(Beginning of SOURCE RECORDS)

-- ==== Sys2Proof/Safety.lean ====
section
/-!
DEFINITION. What the manual says of the whole machine at all times: the invariants that claims use.
-/

namespace Sys2Proof.Machine

open Sys2Proof

/-- The exchange memory stands in its canonical form. -/
def State.MemoryCanonical (s : State) : Prop := s.mem.wf

/-- The bounds of R29 on a train's record: the front position stays between 0 and the number of entries, of
which there are at most 1024, the exit count stays between 0 and f, the overflow exit count between 0 and
overflow, and the staging deque holds at most 8 records. -/
def TrainRecord.Counted (r : TrainRecord) : Prop :=
  r.f ≤ r.entries ∧ r.entries ≤ 1024 ∧ r.x ≤ r.f ∧ r.overflowExit ≤ r.overflow ∧ r.staging.length ≤ 8

/-- Every train's record keeps the bounds of R29. -/
def State.CountsBounded (s : State) : Prop :=
  (∀ b : Fin 4, (s.buffer b).record.Counted) ∧ ∀ c, s.tt.countOnly = some c → c.record.Counted

/-- The SLI's demand copy is the board's stop demand (R117, R122). -/
def State.DemandHandedOn (s : State) : Prop := s.sli.demand = s.ab.demand

/-- No two records of the board carry the same key (R105). -/
def State.KeysDistinct (s : State) : Prop :=
  ∀ (p q : Fin 32) (r t : AlarmRecord), s.ab.positions.get p = some r → s.ab.positions.get q = some t →
    r.train = t.train → r.axle = t.axle → r.rail = t.rail → r.kind = t.kind → p = q

/-- The order queue holds exactly the QUEUED slots, each once (R164); the RUNNING and the WAITING order stand
in slots of those states, and a RUNNING or a WAITING slot is the one of that order (R165, R168). -/
def State.OrdersSound (s : State) : Prop :=
  s.ou.queue.Nodup ∧
  (∀ n : Fin 16, n ∈ s.ou.queue ↔ (s.ou.slots.get n).state = .queued) ∧
  (∀ n : Fin 16, (s.ou.slots.get n).state = .running ↔ s.ou.running.map (·.slot) = some n) ∧
  (∀ n : Fin 16, (s.ou.slots.get n).state = .waiting ↔
    s.ou.waiting.map (fun w => match w with | .arm k _ _ => k | .disarm k _ => k) = some n)

/-- The buffers whose reports stand in the held queue. -/
def Reports.bufferedReports (r : Reports) : List (Fin 4) := r.held.filterMap (·.buffer)

/-- The tracker is OPEN exactly while a train is open, which is in one place; with a train open no stuck timer
runs (R7); and the held queue names each buffer in HELD or WRITING once and no other, beside at most 8
stubs (R27, R141). -/
def State.BuffersSound (s : State) : Prop :=
  (s.tt.tracker = .opened ↔ s.trainOpen = true) ∧
  (∀ a b : Fin 4, (s.buffer a).state = .opened → (s.buffer b).state = .opened → a = b) ∧
  (s.tt.countOnly.isSome = true → s.bufferIn .opened = none) ∧
  (s.tt.tracker = .opened → ∀ d : Det, (s.detector d).stuckTimer = none) ∧
  s.rpw.bufferedReports.Nodup ∧
  (∀ b : Fin 4, b ∈ s.rpw.bufferedReports ↔
    ((s.buffer b).state = .held ∨ (s.buffer b).state = .writing)) ∧
  s.rpw.stubs ≤ 8

/-- The unreleased units are those of the journal index and never exceed 5,120, also with the units of a
write in flight (R144, R146). -/
def State.JournalBounded (s : State) : Prop :=
  s.rpw.unreleased = (s.rpw.index.map IndexEntry.units).sum ∧ s.rpw.unreleased ≤ 5120 ∧
  ∀ w, s.rpw.write = some w → s.rpw.unreleased + (w.filler + w.size) ≤ 5120

/-- Every step of the machine keeps a property: from every state that has it, a step that answers a next
state answers one that has it. -/
def KeptByEveryStep (P : State → Prop) : Prop := ∀ s t : State, P s → step s = .next t → P t

/-- The part is running: it is not held in full reset (R200). -/
abbrev State.Running (s : State) : Prop := s.power.held = false

/-- A level that began to stand at `since` has stood for at least `n` cycles of the counter, which starts from
0 at a full reset. -/
abbrev State.StoodFor (s : State) (since : Cycle) (n : Nat) : Prop := since.toNat + n ≤ s.tbu.cycle.toNat

/-- The decoder table of R4: state, element, covered (`true`) or uncovered, new state. -/
def decoderTable : List (DecoderState × Element × Bool × DecoderState) :=
  [(.clear, .e1, true, .oneW), (.clear, .e2, true, .oneE), (.oneW, .e2, true, .both),
   (.oneW, .e1, false, .clear), (.oneE, .e1, true, .both), (.oneE, .e2, false, .clear),
   (.both, .e1, false, .oneE), (.both, .e2, false, .oneW)]

/-- An in-service detector whose next uncovering edge ends a crossing in a direction, at the candidate `c`
(R4, R5). -/
abbrev Detector.AboutToCross (d : Detector) (dir : Dir) (c : Cycle) : Prop :=
  d.service = .inService ∧ d.candidate = some c ∧
    match dir with
    | .east => d.decoder = .oneE ∧ d.entrySide = some .west
    | .west => d.decoder = .oneW ∧ d.entrySide = some .east

/-- The element a wheel uncovers last when it crosses in a direction (section 1.2). -/
def lastElement : Dir → Element
  | .east => .e2
  | .west => .e1

/-- The entry gate and the exit gate of a direction (R26). -/
def entryGateOf : Dir → Det
  | .east => .g1
  | .west => .g3

/-- The exit gate of a direction (R26). -/
def exitGateOf : Dir → Det
  | .east => .g3
  | .west => .g1

/-- The units a report of `size` units needs from a write position, its own filler included (R146). -/
def unitsNeeded (position size : Nat) : Nat :=
  if position + size ≤ 5120 then size else 5120 - position + size

/-- An order of a kind is RUNNING, read at its take as `o`. -/
abbrev State.RunsOrder (s : State) (k : OrderKind) (o : RunningOrder) : Prop :=
  s.ou.running = some o ∧ orderKindOf o.kind = some k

(End of SOURCE RECORDS)

▶ **WORK INSTRUCTION**: In the entries above, find the line with "(∀ b : Fin 4, (s.buffer" and the line with "def State.DemandHandedOn (s", then set down exactly those two and every line between them, nothing else.

▶ **ANSWER TO THE PROBLEM**:
  (∀ b : Fin 4, (s.buffer b).record.Counted) ∧ ∀ c, s.tt.countOnly = some c → c.record.Counted

/-- The SLI's demand copy is the board's stop demand (R117, R122). -/
def State.DemandHandedOn (s : State) : Prop := s.sli.demand = s.ab.demand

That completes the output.